The Second Vatican Council was the first ecumenical council in nearly a century and was the most attended ecclesial gathering in Church history. Its business was conducted over four sessions from October 1962 to December 1965; however, the man behind the vision of the council died in the summer of 1963 after the conclusion of the first session and there was serious discussion over whether it should continue. His successor Pope Paul VI (r. 1963-1978) quickly silenced the question concerning the council’s continuation by revising its statutes and outlining an agenda for its future sessions. All told, the council produced sixteen documents, among which were four major constitutions.
Recognizing the evils of Modernism and the societal revolution produced by its fruits, the council urged the lay faithful to take an active role in the Church’s mission. The laity have a unique opportunity to evangelize and make present the Church in “those places and circumstances where only through them can it become the salt of the earth” (Lumen Gentium, 33). In a secular and post-Christian world, the laity are given the special task to bring the light of Christ to those in the darkness, especially where modernity rejects organized religion and the power and authority of institutional churches. It is primarily through authentically expressed Christian witness that the laity can accomplished this special task. Modernism produces spiritual hunger, as people discover that neo-pagan principles do not satisfy their souls. In the dictatorship of relativism, modern man does not find answers to life’s deepest questions. The world was ready for the truth of Christ witnessed afresh.
In its Decree on the Apostolate of the Laity (Apostolicam actuositatem), the Council urged the laity to be true apostles who look “for opportunities to announce Christ by words addressed either to non-believers with a view to leading them to faith, or to the faithful with a view to instructing, strengthening, and encouraging them to a more fervent life” (6). The Dogmatic Constitution on the Church, Lumen Gentium, stressed that the fundamental call to holiness applies to all the faithful, regardless of vocation, and that the task of evangelization and catechesis is the purview of all the baptized, not just the clergy. In order to effectively participate in these endeavors and provide a witness to modern people, the faithful must know, live, and transmit the faith in accordance with their vocation. The council fathers urged the laity to utilize culture, media, and, particularly, their role in the procreation and education of children to renew the Church and civilization. They highlighted certain activities of the lay apostolate, such as the adoption of abandoned infants, marriage preparation, support for those in material and moral crises, and education, as vital tasks in the modern world (Apostolicam actuositatem 11). These tasks and the important role of the laity were further developed in the Pastoral Constitution on the Church in the Modern World (Gaudium et Spes).
This document was not only a response to Modernism but also was a clarion call to the Church and its faithful to actively engage modernity through the presentation of the Gospel and authentic Christian witness, noting that “the council yearns to explain to everyone how it conceives of the presence and activity of the Church in the world of today” (2).
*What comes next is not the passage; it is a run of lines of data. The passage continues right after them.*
-- ==== Sys2Proof/Machine/Trees.lean ====
section
/-! DEFINITION. Trees and epochs (R250 to R264, R290): the entries of a tree, tree faults, multicast and reduction, and the
switch from one routing epoch to the next. -/

namespace Sys2Proof.Machine

/-! ### Entries (tree table pages, R251, R255) -/

/-- Bank and tree of a register address that is the first word of a tree entry. -/
def treeOf (a : Nat) : Option (Nat × Nat) :=
  let l := locOf a
  if l.module ∧ l.unit = 2 ∧ 64 ≤ l.page ∧ 0x100 ≤ l.off ∧ l.off % 32 = 0 ∧ l.off < 0x1000 then
    let b := (l.page - 64) / 64
    let t := (l.page - 64 - 64 * b) * 120 + (l.off - 0x100) / 32
    if b < 2 ∧ t < 4096 then some (b, t) else none
  else none

/-- The entry of a tree is in use. -/
def State.treeValid (s : State) (bank t : Nat) : Bool := decide (s.rf (treeAddr bank t) 31 31 = 1)

/-- Trees of a bank in use, in ascending order: only registers that differ from reset are listed. -/
def State.treesOf (s : State) (bank : Nat) : List Nat :=
  s.regs.filterMap (fun p => match treeOf p.1 with
    | some (b, t) => if b = bank ∧ s.treeValid b t then some t else none
    | none => none)

/-- This module is the root of a tree. -/
def State.treeRoot (s : State) (bank t : Nat) : Bool := decide (s.rf (treeAddr bank t) 30 30 = 1)

/-- CHILDREN ports of an entry. -/
def State.treeKids (s : State) (bank t : Nat) : List Nat :=
  (List.range 12).filter (fun p => decide (s.rf (treeAddr bank t) (14 + p) (14 + p) = 1))

/-- PARENT port of an entry, none at the root. -/
def State.treeParent (s : State) (bank t : Nat) : Option Nat :=
  if s.treeRoot bank t then none else some (s.rf (treeAddr bank t) 29 26)

/-- Every port of an entry. -/
def State.treePorts (s : State) (bank t : Nat) : List Nat := (s.treeParent bank t).toList ++ s.treeKids bank t

/-- Members: LREG × LBLK × LCORE without absent cores (R251). -/
def State.treeMembers (s : State) (bank t : Nat) : List Nat :=
  let a := treeAddr bank t
  let regs := (List.range 64).filter (fun r => decide (s.rd64 (a + 8) / 2 ^ r % 2 = 1))
  let blks := (List.range 8).filter (fun b => decide (s.rf (a + 16) (8 + b) (8 + b) = 1))
  let idx := (List.range 8).filter (fun c => decide (s.rf (a + 16) c c = 1))
  (regs.flatMap (fun r => blks.flatMap (fun b => idx.map (fun c => 64 * r + 8 * b + c)))).filter (fun gl => (s.physOf gl).isSome)

/-- Keys a tree receives: RKEYS, or 0 beyond the budget of 1,024 in ascending order (R255). -/
def State.treeKeys (s : State) (bank t : Nat) : Nat :=
  let used := ((s.treesOf bank).filter (fun u => decide (u ≤ t))).foldl (fun n u => n + s.rf (treeAddr bank u + 4) 9 0) 0
  if used ≤ 1024 then s.rf (treeAddr bank t + 4) 9 0 else 0

/-- The RKEYS of a bank exceed the reduce buffer (R255). -/
def State.keysOver (s : State) (bank : Nat) : Bool :=
  decide (1024 < (s.treesOf bank).foldl (fun n u => n + s.rf (treeAddr bank u + 4) 9 0) 0)

/-! ### Tree faults (R258 to R260, R267) -/

/-- Source page of a tree-engine record: region of the engine, module space, unit 0x02 (R419). -/
def treeSrc (region : Nat) : Nat := modAddr 2 (2048 + region) 0

/-- Header-only notice on VC3. -/
def State.sendNotice (s : State) (t e p : Nat) : State :=
  s.linkSend p { type := 6, vc := 3, epoch := e, tree := t, smod := s.myId, dmod := s.rf (fabPg p + 0x104) 12 0 }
Gaudium et Spes first explicated the Church’s teachings on the dignity of the human person, the call to communion with God, and the law of gift whereby man only finds himself through a sincere gift of self to another. These teachings are the antidote to offenses against human dignity prevalent in the modern world, such as genocide, abortion, euthanasia, torture, slavery, prostitution, human tracking, and utilitarianism. Catholics were not to sit idle or become insular when faced with the problems of modernity but must take an active role in combating them by being engaged in the world and living the Faith in the public arena. The pernicious error, increasingly embraced by Catholic politicians of the day, of separating one’s faith from public life was condemned. Instead, the fathers encouraged all Catholics, and especially those occupying public office, to a unity of faith and life.
Gaudium et Spes also drew attention to two related areas of extreme important to the laity: marriage and family. The family, which is the foundational cell of society, faced grave danger in the modern world. Belief that God is the author of marriage and in the twofold purpose of marriage (good of the spouses and the procreation and education of children) was under considerable assault from modern forces. The growing availability and use of contraception and abortion posed a unique new danger for the health and stability of human society. As a result, Catholics were to work to preserve laws that safeguard marriage and the family and labor diligently to overturn those that sought to destroy it.
The Church’s focus in this area continued after the council when Pope Paul VI promulgated an encyclical on the subject of married love and the transmission of life. Known as Humanae Vitae, the papal document reiterated the constant teaching of the Church concerning the truth and beauty of human sexuality in the midst of great societal and culture change. Issued during the midst of the Sexual Revolution, which sought to destroy Christian virtue and morality, Humanae Vitae emphasized the unique mission entrusted by God to married couples: to bring forth new human life as co-creators with him. At a time when the advent of the birth control pill, the ongoing shift from agrarian to industrial economies, and the relativism and dualism that accompanied Modernism were leading observers to predict that the Church would overturn its longstanding teaching on the integrity of sexual acts, Paul VI doubled down on it. Even as other Christian groups were abandoning their past prohibitions of contraception, with Humanae Vitae the Church affirmed that “each and every marital act must remain open to the transmission of life” (11).